-- ==== Sys2Proof/Tests/Slice0.lean ====
section
/-!
SUPPORT. Tests. Expected values come from the spec: the source's examples S1-S12 and the vectors C, A, M, D, K, E of
spec/95_test_vectors.md, and words written out from the patterns of spec/30_encoding.md R95. Each `test_` is one step or one
decoding. Each `witness_` meets the hypotheses of the obligation it names, at the boundaries of its clauses.
-/

namespace Sys2Proof.Tests

open Sys2Proof.Machine

/-! ## Small states -/

/-- The construction state with these bytes, registers and index. -/
def block (cells : List (Nat × Byte)) (v : List (Reg × Byte)) (i : Word) : State :=
  (v.foldl (fun s p => s.setV p.1 p.2) (cells.foldl (fun s c => s.putByte c.1 c.2) State.reset)).setI i

/-- A state after one step that runs this word. -/
def ran (w : Nat) (s : State) : State := blockAfterStep (s.withFetchWord 16 w)

/-- The construction state under another configuration. -/
def under (c : Config) (v : List (Reg × Byte)) (i : Word) : State :=
  (v.foldl (fun s p => s.setV p.1 p.2) (State.construct c)).setI i

abbrev wrapMemory : Config := { Config.default with memOob := .wrap }
abbrev clipping : Config := { Config.default with offscreen := .clip }
abbrev wrapping : Config := { Config.default with offscreen := .wrap }
abbrev litAndBit : Config := { Config.default with collision := .litAndSpriteBit }
abbrev flagLast : Config := { Config.default with vfDestOrder := .resultThenFlag }

/-- The lit pixels of a state, column first. -/
def lit (s : State) : List (Nat × Nat) :=
  s.fb.toList.zipIdx.flatMap fun c => c.1.toList.zipIdx.filterMap fun p => if p.1 then some (c.2, p.2) else none

/-! ## WellFormed: the one check, with an ill-formed term it refuses -/

theorem test_wf_refuses_a_row_count_of_16 : (Instr.drw 0 0 16).wf = false ∧ (Instr.drw 0 0 15).wf = true := by decide

/-! ## Decoding (R95), every constructor -/

theorem test_decode_families_0_to_2 :
    decodeWord 0x00E0 = .ok .cls ∧ decodeWord 0x00EE = .ok .ret ∧ decodeWord 0x1FFF = .ok (.jp 0xFFF) ∧
    decodeWord 0x2ABC = .ok (.call 0xABC) := by decide

theorem test_decode_families_3_to_7 :
    decodeWord 0x3A12 = .ok (.seImm 0xA 0x12) ∧ decodeWord 0x4A12 = .ok (.sneImm 0xA 0x12) ∧
    decodeWord 0x5AB3 = .ok (.seReg 0xA 0xB) ∧ decodeWord 0x6101 = .ok (.ldImm 1 0x01) ∧
    decodeWord 0x7F01 = .ok (.addImm 0xF 0x01) := by decide

theorem test_decode_family_8 :
    decodeWord 0x8120 = .ok (.ldReg 1 2) ∧ decodeWord 0x8121 = .ok (.orReg 1 2) ∧ decodeWord 0x8122 = .ok (.andReg 1 2) ∧
    decodeWord 0x8123 = .ok (.xorReg 1 2) ∧ decodeWord 0x8124 = .ok (.addReg 1 2) ∧ decodeWord 0x8125 = .ok (.subReg 1 2) ∧
    decodeWord 0x8126 = .ok (.shr 1) ∧ decodeWord 0x8127 = .ok (.subn 1 2) ∧ decodeWord 0x812E = .ok (.shl 1) := by decide

theorem test_decode_families_9_to_D :
    decodeWord 0x9AB7 = .ok (.sneReg 0xA 0xB) ∧ decodeWord 0xA123 = .ok (.ldI 0x123) ∧ decodeWord 0xB300 = .ok (.jpV0 0x300) ∧
    decodeWord 0xC00F = .ok (.rnd 0 0x0F) ∧ decodeWord 0xD125 = .ok (.drw 1 2 5) := by decide

theorem test_decode_families_E_F :
    decodeWord 0xE39E = .ok (.skp 3) ∧ decodeWord 0xE3A1 = .ok (.sknp 3) ∧ decodeWord 0xF207 = .ok (.ldVxDT 2) ∧
    decodeWord 0xF20A = .ok (.ldVxK 2) ∧ decodeWord 0xF215 = .ok (.ldDT 2) ∧ decodeWord 0xF218 = .ok (.ldST 2) ∧
    decodeWord 0xF21E = .ok (.addI 2) ∧ decodeWord 0xF329 = .ok (.ldF 3) ∧ decodeWord 0xF533 = .ok (.ldB 5) ∧
    decodeWord 0xF255 = .ok (.storeRegs 2) ∧ decodeWord 0xFF65 = .ok (.loadRegs 0xF) := by decide

/-- The illegal words of spec/95_test_vectors.md 2.6. -/
theorem test_illegal_words :
    [0x0000, 0x00E1, 0x01E0, 0x0123, 0x8008, 0x800F, 0xE000, 0xE09F, 0xF000, 0xF0FF, 0xF019].map (decodeTableWord 16) =
      List.replicate 11 none := by decide

/-- Words written from R91 and R95, with every field at a value of its own. -/
theorem test_encode : encode (.drw 1 2 5) = 0xD125 ∧ encode (.subn 0xE 0xD) = 0x8ED7 ∧ encode (.sneImm 0xA 0x5C) = 0x4A5C ∧
    encode (.jpV0 0x9AB) = 0xB9AB ∧ encode (.shl 0xC) = 0x8C0E ∧ encode (.loadRegs 0xF) = 0xFF65 := by decide

theorem test_decodeTableWord : decodeTableWord 16 0x7101 = some (.addImm 1 1) ∧ decodeTableWord 16 0x00E1 = none := by decide

/-- R90: two bytes, high byte first; one byte is no instruction. -/
theorem test_decode_bytes : decode [0x61, 0x02, 0x99] = .ok (.ldImm 1 2, [0x99]) ∧ decode [0x61] = .error .truncated := by decide

/-! ## Control flow -/

theorem test_ret_C1 : let t := ran 0x00EE (State.reset.setStack 0 0x204 1)
    t.pc = 0x204 ∧ t.sp = 0 := by decide
theorem test_ret_C2 : let t := ran 0x00EE State.reset
    t.pc = 0x202 ∧ t.fault = some ⟨.stackUnderflow, 0x200⟩ := by decide
theorem test_jp_C3 : (ran 0x1FFF State.reset).pc = 0x0FFF := by decide
theorem test_call_C5 : let t := ran 0x2300 State.reset
    t.pc = 0x300 ∧ t.sp = 1 ∧ t.getSlot 0 = 0x202 := by decide
theorem test_call_C6 : let t := ran 0x2300 (State.reset.setSp 16)
    t.pc = 0x202 ∧ t.sp = 16 ∧ t.fault = some ⟨.stackOverflow 0x202, 0x200⟩ := by decide
theorem test_seImm_C7_C8 : (ran 0x3A12 (block [] [(0xA, 0x12)] 0)).pc = 0x204 ∧
    (ran 0x3A12 (block [] [(0xA, 0x13)] 0)).pc = 0x202 := by decide
theorem test_sneImm_C9_C10 : (ran 0x4A12 (block [] [(0xA, 0x12)] 0)).pc = 0x202 ∧
    (ran 0x4A12 (block [] [(0xA, 0x13)] 0)).pc = 0x204 := by decide
theorem test_seReg_C12_C13 : (ran 0x5AB0 (block [] [(0xA, 7), (0xB, 8)] 0)).pc = 0x202 ∧
    (ran 0x5AB3 (block [] [(0xA, 7), (0xB, 7)] 0)).pc = 0x204 := by decide
theorem test_sneReg_C14_C15 : (ran 0x9AB0 (block [] [(0xA, 7), (0xB, 7)] 0)).pc = 0x202 ∧
    (ran 0x9AB0 (block [] [(0xA, 7), (0xB, 8)] 0)).pc = 0x204 := by decide
theorem test_jpV0_C16_C17 : (ran 0xB300 (block [] [(0, 0x10)] 0)).pc = 0x310 ∧
    (ran 0xBFFF (block [] [(0, 0xFF)] 0)).pc = 0x10FE := by decide
theorem test_skip_C18 : (ran 0x3000 (State.reset.setPc 0xFFC)).pc = 0x1000 := by decide

/-! ## Registers and ALU -/

theorem test_ldImm_A1 : let t := ran 0x6A42 State.reset
    t.pc = 0x202 ∧ t.getV 0xA = 0x42 := by decide
theorem test_addImm_A2 : let t := ran 0x7AFF (block [] [(0xA, 0x01)] 0)
    t.getV 0xA = 0 ∧ t.getV VF = 0 := by decide
theorem test_addImm_A3 : (ran 0x7F01 (block [] [(0xF, 0xFF)] 0)).getV VF = 0 := by decide
theorem test_ldReg_A4 : (ran 0x8120 (block [] [(2, 0x55)] 0)).getV 1 = 0x55 := by decide
theorem test_orReg_A5 : let t := ran 0x8121 (block [] [(1, 0x0F), (2, 0xF0), (0xF, 1)] 0)
    t.getV 1 = 0xFF ∧ t.getV VF = 1 := by decide
theorem test_andReg_A6 : (ran 0x8122 (block [] [(1, 0x3C), (2, 0x0F)] 0)).getV 1 = 0x0C := by decide
theorem test_xorReg_A7 : (ran 0x8123 (block [] [(1, 0xFF), (2, 0x0F)] 0)).getV 1 = 0xF0 := by decide
theorem test_addReg_A8_A9 :
    (let t := ran 0x8124 (block [] [(1, 0xFF), (2, 0x01)] 0); t.getV 1 = 0 ∧ t.getV VF = 1) ∧
    (let t := ran 0x8124 (block [] [(1, 0x80), (2, 0x7F)] 0); t.getV 1 = 0xFF ∧ t.getV VF = 0) := by decide
theorem test_addReg_A11 : (ran 0x8F14 (block [] [(0xF, 0x09), (1, 0xFF)] 0)).getV VF = 0x08 ∧
    (ran 0x8F14 (under flagLast [(0xF, 0x09), (1, 0xFF)] 0)).getV VF = 1 := by decide
theorem test_subReg_A13_A14 :
    (let t := ran 0x8125 (block [] [(1, 3), (2, 3)] 0); t.getV 1 = 0 ∧ t.getV VF = 0) ∧
    (let t := ran 0x8125 (block [] [(1, 1), (2, 2)] 0); t.getV 1 = 0xFF ∧ t.getV VF = 0) := by decide
theorem test_subReg_A12_A15 : (let t := ran 0x8125 (block [] [(1, 5), (2, 3)] 0); t.getV 1 = 2 ∧ t.getV VF = 1) ∧
    (ran 0x8F15 (block [] [(0xF, 5), (1, 3)] 0)).getV VF = 2 := by decide
theorem test_shr_A17_A25 :
    (let t := ran 0x8106 (block [] [(1, 0xFF)] 0); t.getV 1 = 0x7F ∧ t.getV VF = 1) ∧
    (let t := ran 0x8126 (block [] [(1, 0x04), (2, 0xFF)] 0); t.getV 1 = 0x02 ∧ t.getV VF = 0) := by decide
theorem test_shl_A18_A21 :
    (let t := ran 0x810E (block [] [(1, 0xC1)] 0); t.getV 1 = 0x82 ∧ t.getV VF = 0x80) ∧
    (ran 0x8F0E (block [] [(0xF, 0x81)] 0)).getV VF = 0x02 ∧
    (ran 0x8F0E (under flagLast [(0xF, 0x81)] 0)).getV VF = 0x80 := by decide
theorem test_subn_A22_A24 :
    (let t := ran 0x8127 (block [] [(1, 3), (2, 5)] 0); t.getV 1 = 2 ∧ t.getV VF = 1) ∧
    (let t := ran 0x8127 (block [] [(1, 1), (2, 0)] 0); t.getV 1 = 0xFF ∧ t.getV VF = 0) := by decide
/-- A26 with its draw given: the draw itself is a free value. -/
theorem test_rnd_A26 : (rndWith 0xA7 0 0x0F State.reset).getV 0 = 0x07 := by decide
theorem test_unknown_A28 : let t := ran 0x8128 State.reset
    t.pc = 0x202 ∧ t.fault = some ⟨.unknownOpcode 0x8128, 0x200⟩ := by decide

/-! ## Index and memory -/

theorem test_ldI_M1 : (ran 0xA123 State.reset).i = 0x123 := by decide
theorem test_addI_M2_M3 : (let t := ran 0xF21E (block [] [(2, 5)] 0x0FFE); t.i = 0x1003 ∧ t.fault = none ∧ t.getV VF = 0) ∧
    (ran 0xF21E (block [] [(2, 2)] 0xFFFF)).i = 1 := by decide
theorem test_ldF_M5_M6 : (ran 0xF329 (block [] [(3, 0x10)] 0)).i = 0x050 ∧ (ran 0xF329 (block [] [(3, 0xFF)] 0)).i = 0x4FB := by
  decide
theorem test_ldB_M7 : let t := ran 0xF533 (block [] [(5, 0xFF)] 0x300)
    [0x300, 0x301, 0x302].map t.readByte = [2, 5, 5] ∧ t.i = 0x300 := by decide
theorem test_ldB_M9 : let t := ran 0xF533 (block [] [(5, 0xFF)] 0xFFE)
    t.readByte 0xFFE = 2 ∧ t.readByte 0xFFF = 5 ∧ t.fault = some ⟨.memoryOutOfRange 0x1000, 0x200⟩ ∧
    (let u := ran 0xF533 (under wrapMemory [(5, 0xFF)] 0xFFE); u.readByte 0 = 5 ∧ u.fault = none) := by decide
theorem test_storeRegs_M10 : let t := ran 0xF255 (block [] [(0, 0x11), (1, 0x22), (2, 0x33), (3, 0x44)] 0x300)
    [0x300, 0x301, 0x302, 0x303].map t.readByte = [0x11, 0x22, 0x33, 0] ∧ t.i = 0x300 := by decide
theorem test_storeRegs_M12 : let t := ran 0xF255 (block [] [(0, 0x11), (1, 0x22), (2, 0x33)] 0xFFE)
    t.readByte 0xFFE = 0x11 ∧ t.readByte 0xFFF = 0x22 ∧ t.fault = some ⟨.memoryOutOfRange 0x1000, 0x200⟩ := by decide
theorem test_loadRegs_M13 : let t := ran 0xF265 (block [(0x300, 1), (0x301, 2), (0x302, 3), (0x303, 4)] [] 0x300)
    [0, 1, 2, 3].map t.getV = [1, 2, 3, 0] ∧ t.i = 0x300 := by decide

/-! ## Display -/

theorem test_cls_D1 : let t := ran 0x00E0 (((State.reset.setPixel 0 0).setPixel 63 31).setV VF 1)
    lit t = [] ∧ t.redraw = true ∧ t.getV VF = 1 := by decide
theorem test_drw_D2 : let t := ran 0xD125 (block [] [(1, 3), (2, 2)] 0)
    lit t = [(3, 2), (3, 3), (3, 4), (3, 5), (3, 6), (4, 2), (4, 6), (5, 2), (5, 6), (6, 2), (6, 3), (6, 4), (6, 5), (6, 6)] ∧
    t.getV VF = 0 ∧ t.redraw = true := by decide
theorem test_drw_D4 : (let t := ran 0xD121 ((block [] [(1, 3), (2, 2)] 0).setPixel 7 2)
    lit t = [(3, 2), (4, 2), (5, 2), (6, 2), (7, 2)] ∧ t.getV VF = 1) ∧
    (ran 0xD121 ((under litAndBit [(1, 3), (2, 2)] 0).setPixel 7 2)).getV VF = 0 := by decide
theorem test_drw_D6 : let t := ran 0xD101 (block [] [(1, 60)] 0)
    lit t = [(60, 0), (61, 0), (62, 0), (63, 0)] ∧ t.fault = some ⟨.pixelOutOfRange 64 0, 0x200⟩ ∧ t.redraw = false ∧
    t.getV VF = 0 := by decide
theorem test_drw_D6_clip_wrap : (let t := ran 0xD101 (under clipping [(1, 60)] 0)
    lit t = [(60, 0), (61, 0), (62, 0), (63, 0)] ∧ t.redraw = true ∧ t.fault = none) ∧
    (let t := ran 0xD101 (under wrapping [(1, 60)] 0)
    lit t = [(60, 0), (61, 0), (62, 0), (63, 0)] ∧ t.fault = none) := by decide
theorem test_drw_D9 : let t := ran 0xDF01 (block [] [(0xF, 8)] 0)
    lit t = [(8, 0), (9, 0), (10, 0), (11, 0)] ∧ t.getV VF = 0 := by decide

• • • •

TASK GOAL — With the line holding "this word. -/" as the first and the line holding "abbrev clipping : Config" as the last, set down that range of the entries above exactly, and nothing else.

RESPONSE BELOW —
/-- A state after one step that runs this word. -/
def ran (w : Nat) (s : State) : State := blockAfterStep (s.withFetchWord 16 w)

/-- The construction state under another configuration. -/
def under (c : Config) (v : List (Reg × Byte)) (i : Word) : State :=
  (v.foldl (fun s p => s.setV p.1 p.2) (State.construct c)).setI i

abbrev wrapMemory : Config := { Config.default with memOob := .wrap }
abbrev clipping : Config := { Config.default with offscreen := .clip }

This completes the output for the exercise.